(Items listed in a dataset)
+++
/-- SET CLASS and SET TIMING are taken in IDLE, DONE and ABORTED alone; each value is stored clamped into its range, and the
reply is CLAMPED exactly when some value was (R12, R83), in the widths of R189 as log 6 reads it. -/
def Obligations.SettingsAreClamped : Prop :=
  ∀ (s : State) (rq : Requester), s.FromStation rq →
    (∀ cls q b : Byte, ¬ s.Open → exec (.setClass rq cls q b) s = .next (s.answered rq .busy [])) ∧
    (∀ cls q b : Byte, s.Open → 3 < cls.toNat → exec (.setClass rq cls q b) s = .next (s.answered rq .range [])) ∧
    (∀ (cls q b : Byte) (k : LossClass), s.Open → cls.toNat = k.code →
      exec (.setClass rq cls q b) s = .next (State.answered
        { s with classes := s.classes.set k { qreq := min q.toNat 46, band := min b.toNat 7 } } rq
        (if q.toNat ≤ 46 ∧ b.toNat ≤ 7 then .ok else .clamped) [cls, byte (min q.toNat 46), byte (min b.toNat 7)])) ∧
    (∀ f : TimingFields, ¬ s.Open → exec (.setTiming rq f) s = .next (s.answered rq .busy [])) ∧
    (∀ f : TimingFields, s.Open → ∃ t : Timing, t =
        { period := max 10 (min f.period.toNat 2000), arming := max 1 (min f.arming.toNat 255),
          window := max 4 (min f.window.toNat 255), measure := max 1 (min f.measure.toNat 4096),
          allowance := min f.allowance.toNat 63, stopArming := f.stops.getLsbD 0, stopSettle := f.stops.getLsbD 1,
          stopMeasure := f.stops.getLsbD 2 } ∧
      exec (.setTiming rq f) s = .next (State.answered { s with timing := t } rq
        (if t.period = f.period.toNat ∧ t.arming = f.arming.toNat ∧ t.window = f.window.toNat ∧
            t.measure = f.measure.toNat ∧ t.allowance = f.allowance.toNat then .ok else .clamped)
        (twoBytes t.period ++ [byte t.arming, byte t.window] ++ twoBytes t.measure ++
          [byte t.allowance, (if t.stopArming then 1 else 0), (if t.stopSettle then 1 else 0),
            (if t.stopMeasure then 1 else 0)])))

-- ==== The Slot Roster ====

/-- ENROL is refused RANGE for a slot or a lane count out of range, and CONFLICT with the slot's number for a source that
another slot holds; naming an EMPTY slot it is taken, and the slot participates exactly in ARMING (R20, R21). -/
def Obligations.EnrolTakesAnEmptySlot : Prop :=
  ∀ (s : State) (rq : Requester) (slot lanes : Byte), s.FromProbe rq →
    (23 < slot.toNat ∨ lanes.toNat = 0 ∨ 32 < lanes.toNat →
      exec (.enrol rq slot lanes) s = .next (s.answered rq .range [])) ∧
    (∀ k, s.SourcesOk → slot.toNat ≤ 23 → 1 ≤ lanes.toNat → lanes.toNat ≤ 32 → k ≠ slot.toNat →
      (s.slots.get k).holds rq.source = true →
      exec (.enrol rq slot lanes) s = .next (s.answered rq .conflict [byte k])) ∧
    (slot.toNat ≤ 23 → 1 ≤ lanes.toNat → lanes.toNat ≤ 32 →
      (∀ j, j ≠ slot.toNat → (s.slots.get j).holds rq.source = false) → (s.slots.get slot.toNat).state = .empty →
      exec (.enrol rq slot lanes) s = .next (State.answered
        { s with
          slots := s.slots.set slot.toNat
            { state := .enrolled, source := some rq.source, claimant := none, lanes := some lanes.toNat,
              participating := decide (s.seq.sweep = .arming), pages := 0, missed := 0, activated := false,
              lostByConflict := false, holdCharged := 0, quietOwed := false, quietAcked := false } } rq .ok []))

/-- An ENROL from the slot's own source: an ENROLLED slot takes the new lane count and loses its pages; a slot READY, ACTIVE or
EXCLUDED becomes LOST and keeps all else; LOST and CONFLICT answer so with no change (R22, R23). When the last ACTIVE slot is
lost, the ALL_LOST abort follows where R72 gives one. -/
def Obligations.EnrolFromTheOwnSource : Prop :=
  ∀ (s : State) (rq : Requester) (slot lanes : Byte) (r : SlotRecord) (lost : State), s.FromProbe rq →
    slot.toNat ≤ 23 → 1 ≤ lanes.toNat → lanes.toNat ≤ 32 →
    (∀ j, j ≠ slot.toNat → (s.slots.get j).holds rq.source = false) → s.slots.get slot.toNat = r →
    lost = { s with slots := s.slots.set slot.toNat { r with state := .lost } } →
    (r.source = some rq.source → r.state = .enrolled →
      exec (.enrol rq slot lanes) s = .next (State.answered
        { s with slots := s.slots.set slot.toNat { r with lanes := some lanes.toNat, pages := 0 } } rq .ok [])) ∧
    (r.source = some rq.source → r.state = .ready ∨ r.state = .excluded →
      exec (.enrol rq slot lanes) s = .next (lost.answered rq .restarted [])) ∧
    (r.source = some rq.source → r.state = .active → (lost.activeCount ≠ 0 ∨ lost.seq.sweep.abortsWhenLost = false) →
      exec (.enrol rq slot lanes) s = .next (lost.answered rq .restarted [])) ∧
    (r.source = some rq.source → r.state = .active → lost.activeCount = 0 → lost.seq.sweep.abortsWhenLost = true →
      exec (.enrol rq slot lanes) s = .next ((lost.abortSweep .allLost).answered rq .restarted [])) ∧
    (r.source = some rq.source → r.state = .lost → exec (.enrol rq slot lanes) s = .next (s.answered rq .lost [])) ∧
    (r.source = some rq.source ∨ r.claimant = some rq.source → r.state = .conflict →
      exec (.enrol rq slot lanes) s = .next (s.answered rq .conflict []))

/-- An ENROL from another source puts the slot in CONFLICT with the claimant recorded, out of the sweep, and lost by conflict
when it was ACTIVE or LOST; a third source on a CONFLICT slot changes nothing (R24). -/
def Obligations.EnrolFromAnotherSource : Prop :=
  ∀ (s : State) (rq : Requester) (slot lanes : Byte) (r : SlotRecord) (contested : State), s.FromProbe rq →
    slot.toNat ≤ 23 → 1 ≤ lanes.toNat → lanes.toNat ≤ 32 →
    (∀ j, j ≠ slot.toNat → (s.slots.get j).holds rq.source = false) → s.slots.get slot.toNat = r →
    r.source ≠ some rq.source →
    contested = { s with
      slots := s.slots.set slot.toNat
        { r with state := .conflict, claimant := some rq.source, participating := false,
                 lostByConflict := if r.state = .active ∨ r.state = .lost then true else r.lostByConflict } } →
    (r.state = .enrolled ∨ r.state = .ready ∨ r.state = .excluded ∨ r.state = .lost →
      exec (.enrol rq slot lanes) s = .next (contested.answered rq .conflict [])) ∧
    (r.state = .active → (contested.activeCount ≠ 0 ∨ contested.seq.sweep.abortsWhenLost = false) →
      exec (.enrol rq slot lanes) s = .next (contested.answered rq .conflict [])) ∧
    (r.state = .active → contested.activeCount = 0 → contested.seq.sweep.abortsWhenLost = true →
      exec (.enrol rq slot lanes) s = .next ((contested.abortSweep .allLost).answered rq .conflict [])) ∧
    (r.state = .conflict → exec (.enrol rq slot lanes) s = .next (s.answered rq .conflict []))

/-- LEAVE empties the source's slot when it is ENROLLED (R26). RELEASE SLOT empties a slot unless a sweep holds it (R27). -/
def Obligations.LeaveAndRelease : Prop :=
  ∀ (s : State) (rq : Requester),
    (s.FromProbe rq → (∀ j, (s.slots.get j).holds rq.source = false) →
      exec (.leave rq) s = .next (s.answered rq .notEnrolled [])) ∧
    (∀ slot, s.FromProbe rq → s.SourcesOk → (s.slots.get slot).holds rq.source = true →
      ((s.slots.get slot).state = .conflict → exec (.leave rq) s = .next (s.answered rq .conflict [])) ∧
      ((s.slots.get slot).state = .ready ∨ (s.slots.get slot).state = .active ∨ (s.slots.get slot).state = .excluded ∨
          (s.slots.get slot).state = .lost → exec (.leave rq) s = .next (s.answered rq .busy [])) ∧
      ((s.slots.get slot).state = .enrolled → exec (.leave rq) s = .next (State.answered
        { s with
          slots := s.slots.set slot
            { state := .empty, source := none, claimant := none, lanes := none, participating := false, pages := 0,
              missed := 0, activated := false, lostByConflict := false, holdCharged := 0, quietOwed := false,
              quietAcked := false } } rq .ok []))) ∧
    (∀ i : Byte, s.FromStation rq → 23 < i.toNat → exec (.releaseSlot rq i) s = .next (s.answered rq .range [])) ∧
    (∀ (i : Byte) (r : SlotRecord), s.FromStation rq → i.toNat ≤ 23 → s.slots.get i.toNat = r →
      (r.state = .empty → exec (.releaseSlot rq i) s = .next (s.answered rq .empty [])) ∧
      (r.state ≠ .empty → ¬ s.Open → r.participating = true ∨ (r.state = .conflict ∧ r.lostByConflict = true) →
        exec (.releaseSlot rq i) s = .next (s.answered rq .busy [])) ∧
      (r.state ≠ .empty → s.Open ∨ (r.participating = false ∧ (r.state = .conflict → r.lostByConflict = false)) →
        exec (.releaseSlot rq i) s = .next (State.answered
          { s with
            slots := s.slots.set i.toNat
              { state := .empty, source := none, claimant := none, lanes := none, participating := false, pages := 0,
                missed := 0, activated := false, lostByConflict := false, holdCharged := 0, quietOwed := false,
                quietAcked := false } } rq .ok [])))

/-- FETCH DRIVES judged in its order; a page served is added to pages fetched, and nothing else changes (R30, R47). -/
def Obligations.FetchDrivesServesAPage : Prop :=
  ∀ (s : State) (rq : Requester) (page : Byte), s.FromProbe rq →
    ((∀ j, (s.slots.get j).holds rq.source = false) →
      exec (.fetchDrives rq page) s = .next (s.answered rq .notEnrolled [])) ∧
    (∀ (slot count : Nat) (r : SlotRecord), s.SourcesOk → s.slots.get slot = r → r.holds rq.source = true →
      count = max 1 (((s.plannedTxLanes slot).length + 15) / 16) →
      (r.state = .conflict → exec (.fetchDrives rq page) s = .next (s.answered rq .conflict [])) ∧
      (r.state = .lost → exec (.fetchDrives rq page) s = .next (s.answered rq .lost [])) ∧
      (r.state ≠ .conflict → r.state ≠ .lost → s.seq.sweep ≠ .arming →
        exec (.fetchDrives rq page) s = .next (s.answered rq .notNow [])) ∧
      (r.state ≠ .conflict → r.state ≠ .lost → s.seq.sweep = .arming → count ≤ page.toNat →
        exec (.fetchDrives rq page) s = .next (s.answered rq .range [])) ∧
      (r.state ≠ .conflict → r.state ≠ .lost → s.seq.sweep = .arming → page.toNat < count →
        exec (.fetchDrives rq page) s = .next (State.answered
          { s with slots := s.slots.set slot { r with pages := r.pages ||| BitVec.ofNat 2 (2 ^ page.toNat) } } rq .ok
          (s.drivePage slot page.toNat))))

/-- READY judged in its order (R31). -/
def Obligations.ReadyByItsOrder : Prop :=
  ∀ (s : State) (rq : Requester), s.FromProbe rq →
    ((∀ j, (s.slots.get j).holds rq.source = false) → exec (.ready rq) s = .next (s.answered rq .notEnrolled [])) ∧
    (∀ (slot count : Nat) (r : SlotRecord), s.SourcesOk → s.slots.get slot = r → r.holds rq.source = true →
      count = max 1 (((s.plannedTxLanes slot).length + 15) / 16) →
      (r.state = .conflict → exec (.ready rq) s = .next (s.answered rq .conflict [])) ∧
      (r.state = .lost → exec (.ready rq) s = .next (s.answered rq .lost [])) ∧
      (r.state ≠ .conflict → r.state ≠ .lost → s.seq.sweep ≠ .arming →
        exec (.ready rq) s = .next (s.answered rq .notNow [])) ∧
      (r.state = .ready → s.seq.sweep = .arming → exec (.ready rq) s = .next (s.answered rq .ok [])) ∧
      (r.state ≠ .conflict → r.state ≠ .lost → r.state ≠ .ready → s.seq.sweep = .arming →
        (∃ i, i < count ∧ r.pages.getLsbD i = false) → exec (.ready rq) s = .next (s.answered rq .incomplete [])) ∧
      (r.state ≠ .conflict → r.state ≠ .lost → r.state ≠ .ready → s.seq.sweep = .arming →
        (∀ i, i < count → r.pages.getLsbD i = true) →
        exec (.ready rq) s = .next (State.answered
          { s with slots := s.slots.set slot { r with state := .ready } } rq .ok [])))

-- ==== The Tag Unit ====

/-- The drive list of a slot is its planned transmit lanes in ascending order, each with its tag at the current generation, cut
into pages of 16; a page's bytes are those of R187. -/
def Obligations.DriveListPages : Prop :=
  ∀ (s : State) (slot : Nat),
    (∀ lane, lane ∈ s.plannedTxLanes slot ↔
      lane < 32 ∧ ∃ k l, s.links.get k = some l ∧ l.coversTx (slot * 32 + lane) = true) ∧
    (s.plannedTxLanes slot).Pairwise (· < ·) ∧
    ∀ page (lanes : List Nat), page ≤ 1 → lanes = ((s.plannedTxLanes slot).drop (16 * page)).take 16 →
      s.drivePage slot page =
        [byte s.generation, byte page, (if page + 1 < max 1 (((s.plannedTxLanes slot).length + 15) / 16) then 1 else 0),
          byte ((s.slots.get slot).lanes.getD 0), byte lanes.length] ++
        lanes.flatMap (fun lane => byte lane :: be 4 (tag (slot * 32 + lane) s.generation).toNat) ∧
      (s.drivePage slot page).length ≤ 85

/-- The class of a lane record by its lock flag and the fields of its raw word, read as numbers (R50, R51, R52). -/
def Obligations.ClassificationFollowsTheFields : Prop :=
  ∀ (generation : Nat) (raw : Word) (v g e c : Nat),
    g = v / 2 ^ 22 % 64 → e = v / 2 ^ 12 % 1024 → c = v % 4096 →
    classify generation false raw = .none ∧
    (raw.toNat / 2 ^ 28 ≠ 12 → raw.toNat / 2 ^ 28 ≠ 3 → classify generation true raw = .garbled) ∧
    (raw.toNat / 2 ^ 28 = 12 → v = raw.toNat →
      (767 < e ∨ c ≠ (37 * e + 11 * g + 1445) % 4096 → classify generation true raw = .garbled) ∧
      (e ≤ 767 → c = (37 * e + 11 * g + 1445) % 4096 → g = generation →
        classify generation true raw = .valid .direct e false) ∧
      (e ≤ 767 → c = (37 * e + 11 * g + 1445) % 4096 → g ≠ generation →
        classify generation true raw = .valid .stale e false)) ∧
    (raw.toNat / 2 ^ 28 = 3 → v = 2 ^ 32 - 1 - raw.toNat →
      (767 < e ∨ c ≠ (37 * e + 11 * g + 1445) % 4096 → classify generation true raw = .garbled) ∧
      (e ≤ 767 → c = (37 * e + 11 * g + 1445) % 4096 → g = generation →
        classify generation true raw = .valid .inverted e true) ∧
      (e ≤ 767 → c = (37 * e + 11 * g + 1445) % 4096 → g ≠ generation →
        classify generation true raw = .valid .stale e true))

/-- A tag is the word of its four fields, its complement the word of their complements, and the Tag Unit reads both back
(R43, R44): at its own generation DIRECT and INVERTED, at any other STALE. Tags of different endpoints or generations differ. -/
def Obligations.TagsClassifyAsThemselves : Prop :=
  ∀ (e g c : Nat), e ≤ 767 → 1 ≤ g → g ≤ 63 → c = (37 * e + 11 * g + 1445) % 4096 →
    (tag e g).toNat = 12 * 2 ^ 28 + g * 2 ^ 22 + e * 2 ^ 12 + c ∧
    (~~~ tag e g).toNat = 3 * 2 ^ 28 + (63 - g) * 2 ^ 22 + (1023 - e) * 2 ^ 12 + (4095 - c) ∧
    classify g true (tag e g) = .valid .direct e false ∧
    classify g true (~~~ tag e g) = .valid .inverted e true ∧
    (∀ other, other ≠ g →
      classify other true (tag e g) = .valid .stale e false ∧ classify other true (~~~ tag e g) = .valid .stale e true) ∧
    ∀ e' g', e' ≤ 767 → 1 ≤ g' → g' ≤ 63 → tag e g = tag e' g' → e = e' ∧ g = g'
+++
What you have to do:
Return the span of lines in the data above that opens at the line with "exec (.fetchDrives rq page) s = .next (State.answered" and closes at the line with "current generation, cut", exactly, ends included, nothing else.

Reply to the task:
        exec (.fetchDrives rq page) s = .next (State.answered
          { s with slots := s.slots.set slot { r with pages := r.pages ||| BitVec.ofNat 2 (2 ^ page.toNat) } } rq .ok
          (s.drivePage slot page.toNat))))

/-- READY judged in its order (R31). -/
def Obligations.ReadyByItsOrder : Prop :=
  ∀ (s : State) (rq : Requester), s.FromProbe rq →
    ((∀ j, (s.slots.get j).holds rq.source = false) → exec (.ready rq) s = .next (s.answered rq .notEnrolled [])) ∧
    (∀ (slot count : Nat) (r : SlotRecord), s.SourcesOk → s.slots.get slot = r → r.holds rq.source = true →
      count = max 1 (((s.plannedTxLanes slot).length + 15) / 16) →
      (r.state = .conflict → exec (.ready rq) s = .next (s.answered rq .conflict [])) ∧
      (r.state = .lost → exec (.ready rq) s = .next (s.answered rq .lost [])) ∧
      (r.state ≠ .conflict → r.state ≠ .lost → s.seq.sweep ≠ .arming →
        exec (.ready rq) s = .next (s.answered rq .notNow [])) ∧
      (r.state = .ready → s.seq.sweep = .arming → exec (.ready rq) s = .next (s.answered rq .ok [])) ∧
      (r.state ≠ .conflict → r.state ≠ .lost → r.state ≠ .ready → s.seq.sweep = .arming →
        (∃ i, i < count ∧ r.pages.getLsbD i = false) → exec (.ready rq) s = .next (s.answered rq .incomplete [])) ∧
      (r.state ≠ .conflict → r.state ≠ .lost → r.state ≠ .ready → s.seq.sweep = .arming →
        (∀ i, i < count → r.pages.getLsbD i = true) →
        exec (.ready rq) s = .next (State.answered
          { s with slots := s.slots.set slot { r with state := .ready } } rq .ok [])))

-- ==== The Tag Unit ====

/-- The drive list of a slot is its planned transmit lanes in ascending order, each with its tag at the current generation, cut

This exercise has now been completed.